We will now consider three regularization approaches that introduce different types of penalties to shrink the parameter estimates

$L_2$ (Ridge)
$L_1$ (LASSO)
Elastic net

These approaches are available for both regression and classification problems and for a variety of parametric statistical models

A fourth common regularized classification model (also sometimes used for regression) is the support vector machine

Each of these approaches uses a different specific penalty, which has implications for how the model performs in different settings

6.3 Ridge Regression

The cost function for Ridge Regression is:

\[\frac{1}{n}([\sum_{i = 1}^{n} (Y_i - \hat{Y_i})^{2}] + [\:\lambda\sum_{j = 1}^{p} \beta_j^{2}\:])\] It has two components:

Inside the left brackets is the SSE from linear regression
Inside the right brackets is the Ridge penalty. This penalty:
- Includes the sum of the squared parameter estimates (excluding $\beta_0$). Squaring removes the sign of these parameter estimates.
- This sum is multiplied by $\lambda$, a hyperparameter in Ridge regression. Lambda allows us to tune the size of the penalty.
- This is an application of the $L_2$ norm to the vector of parameter estimates

\[\frac{1}{n}([\sum_{i = 1}^{n} (Y_i - \hat{Y_i})^{2}] + [\:\lambda\sum_{j = 1}^{p} \beta_j^{2}\:])\]

What will happen to a Ridge regression model’s parameter estimates and its performance (i.e., its bias & variance) as lambda increases/decreases?

What is the special case of Ridge regression when lambda = 0?

Lets compare Ridge regression to OLS (ordinary least squares with squared loss cost function) linear regression

Ridge parameter estimates are biased but have lower variance (smaller SE) than OLS
Ridge may predict better in new data
- This depends on the value of $\lambda$ selected and its impact on bias-variance trade-off in Ridge regression vs. OLS)
- There does exist a value of $\lambda$ for which Ridge predicts better than OLS in new data
Ridge regression (but not OLS) allows for p > (or even >>) than n
Ridge regression (but not OLS) accomodates highly correlated (or even perfectly multi-collinear) predictors
OLS (but not Ridge regression) is scale invariant
- You should scale (mean and standard deviation correct) predictors for use with Ridge regression

\[\frac{1}{n}([\sum_{i = 1}^{n} (Y_i - \hat{Y_i})^{2}] + [\:\lambda\sum_{j = 1}^{p} \beta_j^{2}\:])\]

Why does the scale of the predictors matter for Ridge regression?

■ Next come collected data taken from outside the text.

/-- A twin goes to bypass (R252, R253): one beat of AIS, then the bypassed copy with NDF. -/
def PoolEntry.toBypass (e : PoolEntry) : PoolEntry :=
  match e.cfg with
  | .twin a => if e.state = 3 then { e.clear with returning := false }
    else { e.clear with state := 3, selB := a.preferred == 1, hit := 2, aisLeft := 0, clean := 0, returning := false }
  | _ => e

/-- First slots of the enabled entries that pick `f`. -/
def State.poolEntries (s : State) (f : PoolCfg → Bool) : List Nat :=
  (s.pool.entries.filter fun e => e.2.used && e.2.cfg.isOn && f e.2.cfg).map Prod.fst

/-- What the entries of a channel do when it fails or is isolated (R252). -/
def dropChannel (d : Nat) (s : State) : State :=
  (s.poolEntries fun c => c.chan == d).foldl (fun s k => withEntryEvents k (fun e =>
    match e.cfg with
    | .delay _ => { e.clear with state := 4 }
    | .group _ => { e.clear with state := 4, dLoa := true }
    | .twin _ => e.toBypass) s) s

/-- The channel is declared failed with a cause (R252). -/
def failChannel (d cause : Nat) (s : State) : State :=
  fault 0x0B 4 d (dropChannel d (setChan d 1 cause s))

/-- CHANNEL_FAIL (R252): cause 1 timeout, 2 uncorrectable errors, 3 retraining, 4 supply. -/
def channelFail (d cause : Nat) (s : State) : State :=
  let c := s.chan d
  let ok := d < 4 && c.state == 0 && (match cause with
    | 2 => 8 ≤ c.uncSecond
    | 1 | 3 | 4 => true
    | _ => false)
  if ok then failChannel d cause s else s

/-- An uncorrectable error, wherever it is found: the eighth within a second fails the channel (R252; 15 R487). -/
def uncError (d : Nat) (s : State) : State :=
  channelFail d 2 (raise (76 + 4 * d) (s.onChan d fun c => { c with
    eccUncorrected := satAdd 32 c.eccUncorrected 1, uncSecond := c.uncSecond + 1 }))

/-- DDR_REQUEST_TIMEOUT: a request exceeds its 20 µs (R252). -/
def ddrTimeout (d : Nat) (s : State) : State := channelFail d 1 s

/-- CHANNEL_TRAINING_DONE: what the module is, and 0 passed, 1 failed, 2 another kind of module; a module that cannot run the device's
rate is refused too (R254). -/
def channelTrained (d size ranks rate outcome : Nat) (s : State) : State :=
  if d < 4 && (s.chan d).state == 4 then
    let t := s.onChan d fun c => { c with size := size, ranks := ranks, maxRate := rate }
    if outcome = 1 || size = 0 then fault 0x0B 4 d (setChan d 1 6 t)
    else if outcome ≠ 0 || rate < s.pool.rate then fault 0x0B 4 d (setChan d 1 7 t)
    else setChan d 5 0 t
  else s

/-- CHANNEL_RETURN_DONE: the read and write pass of the ring area is over and the channel is admitted (R254, R255). -/
def channelReturned (d : Nat) (s : State) : State :=
  if d < 4 && (s.chan d).state != 0 && s.pool.waiters.any (fun w => w.1 == d) then
    let t := setChan d 0 0 (s.onChan d fun c => { c with everOff := false, uncSecond := 0 })
    let t := resolveCode 0x0B 4 d t
    (t.poolEntries fun c => c.chan == d && !c.isTwin).foldl (fun s k => withEntryEvents k (fun e =>
      match e.cfg with
      | .delay a => { e.clear with state := 1, left := a.delay }
      | _ => { e.clear with state := 1 }) s) t
  else s

/-- A beat in which a channel drops the writes of the non-preferred copies: a frame with a byte in it is not clean (R238). -/
def PoolEntry.dropWrites (e : PoolEntry) : PoolEntry :=
  match e.cfg, e.ring with
  | .twin a, now :: older =>
    let mine (r : Nat) : Bool := (r / a.width == 1) != (a.preferred == 1)
    let first := if a.preferred = 1 then 0 else a.width
    let g := ((now[first]?).getD {}).g
    let frames := g.starts.length + boolNat (0 < g.offset && !((older.headD [])[first]?).any fun x => x.drop)
    { e with
      ring := (now.zipIdx.map fun x => if mine x.2 then { x.1 with drop := true } else x.1) :: older
      singleFrames := satAdd 32 e.singleFrames frames }
  | _, _ => e

/-- REFRESH_PLACE: a refresh of a rank, or the retraining step, goes into the beat, is postponed, or breaks a read margin (R237,
R238): 4 refreshes of a rank can be postponed, a step by 1 s. -/
def refreshPlace (d rank : Nat) (inMargin retrain : Bool) (s : State) : State :=
  let c := s.chan d
  let waits := tget 0 c.postponed rank
  let since := c.retrainSince.getD s.now
  if !(d < 4 && c.state == 0 && rank < c.ranks) then s
  else
    let done (s : State) : State := tick (if retrain then 109 else 79) d 1 s
    let placed (c : Channel) : Channel :=
      if retrain then { c with retrainSince := none } else { c with postponed := tput 0 c.postponed rank 0 }
    if !inMargin then done (s.onChan d placed)
    else if retrain && s.now < since + secondBeats then s.onChan d fun c => { c with retrainSince := some since }
    else if !retrain && waits < 4 then
      s.onChan d fun c => { c with postponed := tput 0 c.postponed rank (waits + 1), deferred := satAdd 32 c.deferred 1 }
    else
      let t := (done s).onChan d fun c => { placed c with singleCopy := satAdd 32 c.singleCopy 1 }
      let t := (t.poolEntries fun p => p.chan == d && p.isTwin).foldl (fun s k => s.onEntry k PoolEntry.dropWrites) t
      raise (77 + 4 * d) (t.onClk fun x => { x with ovPool := satAdd 32 x.ovPool 1 })

/-- POOL_ECC_ERROR on a read of a slot (R239). -/
def poolEcc (slot : Nat) (s : State) : State :=
  match s.entryAt slot with
  | none => s
  | some k => uncError (s.entry k).cfg.chan (s.onPool fun p => { p with eccNow := insertNat slot p.eccNow })

/-! ### Status figures -/

/-- Latest minus earliest arrival, 0.1 µs. -/
def PoolEntry.diffDelay (e : PoolEntry) : Nat := posTime e.spread

/-- The largest pool latency of an entry's members or copies, 0.1 µs (R34, R243, R247, R251, R253). -/
def PoolEntry.latency (e : PoolEntry) : Nat :=
  match e.cfg with
  | .delay a => a.delay * 1250 + 30
  | .group _ => e.diffDelay + 30
  | .twin _ => if e.state = 3 then 1280 else e.diffDelay + 278 + 2500 + 30

/-- The defects word of pool.status (R241-R250) for an entry and a member. -/
def PoolEntry.defects (e : PoolEntry) (member : Nat) : Nat :=
  let twin := e.cfg.isTwin
  let m := e.memberOf member
  let here := member < e.cfg.memberSize.2
  boolNat e.dLoa + at' 1 (boolNat e.anyLom) + at' 2 (boolNat e.anySqm) + at' 3 (boolNat (twin && (e.memberOf 0).late)) +
  at' 4 (boolNat (twin && (e.memberOf 1).late)) + at' 5 (boolNat (twin && e.selB)) + at' 6 (boolNat e.outAis) +
  at' 16 (boolNat (here && m.dLom)) + at' 17 (boolNat (here && m.dSqm))

def execMemberMfiChange (k i : Nat) (s : State) : Out := done s (memberMfi k i s)
def execLoaChange (k : Nat) (s : State) : Out := done s (loaChange k s)
def execGroupRealign (k : Nat) (s : State) : Out := done s (groupRealign k s)
def execOutputLagAdjust (k : Nat) (s : State) : Out := done s (lagAdjust k s)
def execTwinSelect (k : Nat) (s : State) : Out := done s (twinSelect k s)
def execRefreshPlace (d rank : Nat) (inMargin retrain : Bool) (s : State) : Out := done s (refreshPlace d rank inMargin retrain s)
def execPoolEccError (slot : Nat) (s : State) : Out := done s (poolEcc slot s)
def execDdrRequestTimeout (d : Nat) (s : State) : Out := done s (ddrTimeout d s)
def execChannelFail (d cause : Nat) (s : State) : Out := done s (channelFail d cause s)
def execBypassRevert (k : Nat) (s : State) : Out := done s (bypassRevert k s)
def execTwinBypassReturn (k : Nat) (s : State) : Out := done s (bypassReturn k s)

end Sys2Proof.Machine
end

Unless the predictors are on the same scale to start, you should standardize them for all applications (regression and classification) of Ridge (and also LASSO and elastic net). You should do this explicitly in Caret.
Y should also be standardized for Ridge, LASSO, and elastic net for regression problems with Gaussian distribution for Y. Caret will do this automatically for you.

6.4 LASSO Regression

LASSO is an acronym for Least Absolute Shrinkage and Selection Operator

The cost function for LASSO Regression is:

\[\frac{1}{n}([\sum_{i = 1}^{n} (Y_i - \hat{Y_i})^{2}] + [\:\lambda\sum_{j = 1}^{p} |\beta_j|\:])\] It has two components:

Inside the left brackets is the SSE from linear regression
Inside the right brackets is the LASSO penalty. This penalty:
- Includes the sum of the absolute value of the parameter estimates (excluding $\beta_0$). The absolute value removes the sign of these parameter estimates.
- This sum is multiplied by $\lambda$, a hyperparameter in LASSO regression. Lambda allows us to tune the size of the penalty.
- This is an application of the $L_1$ norm to the vector of parameter estimates

6.5 LASSO vs. Ridge Comparison

With respect to the parameter estimates:

LASSO yields sparse solution (some parameter estimates set to exactly zero)
Ridge tends to retain all predictors (parameter estimates don’t get set to exactly zero)
LASSO selects one predictor among correlated group and sets others to zero
Ridge shrinks all parameter estimates for correlated predictors

Neither LASSO nor Ridge perform systematically better than the other across all contexts

Advantages of LASSO

Does feature selection (sets parameter estimates to exactly 0)
- Yields a sparse solution
- Sparse model is more interpretable?
- Sparse model is easier to implement? (fewer predictors included so don’t need to measure as many)
More robust to outliers (similar to LAD vs. OLS)
Tends to do better when there are a small number of significant predictors and the others are close to zero or zero

Advantages of Ridge

Computationally superior (closed form solution vs. iterative; Only one solution to minimize the cost function)
More robust to measurement error in predictors
Tends to do better when there are many predictors with large (and comparable) effects (i.e., most predictors are related to the outcome)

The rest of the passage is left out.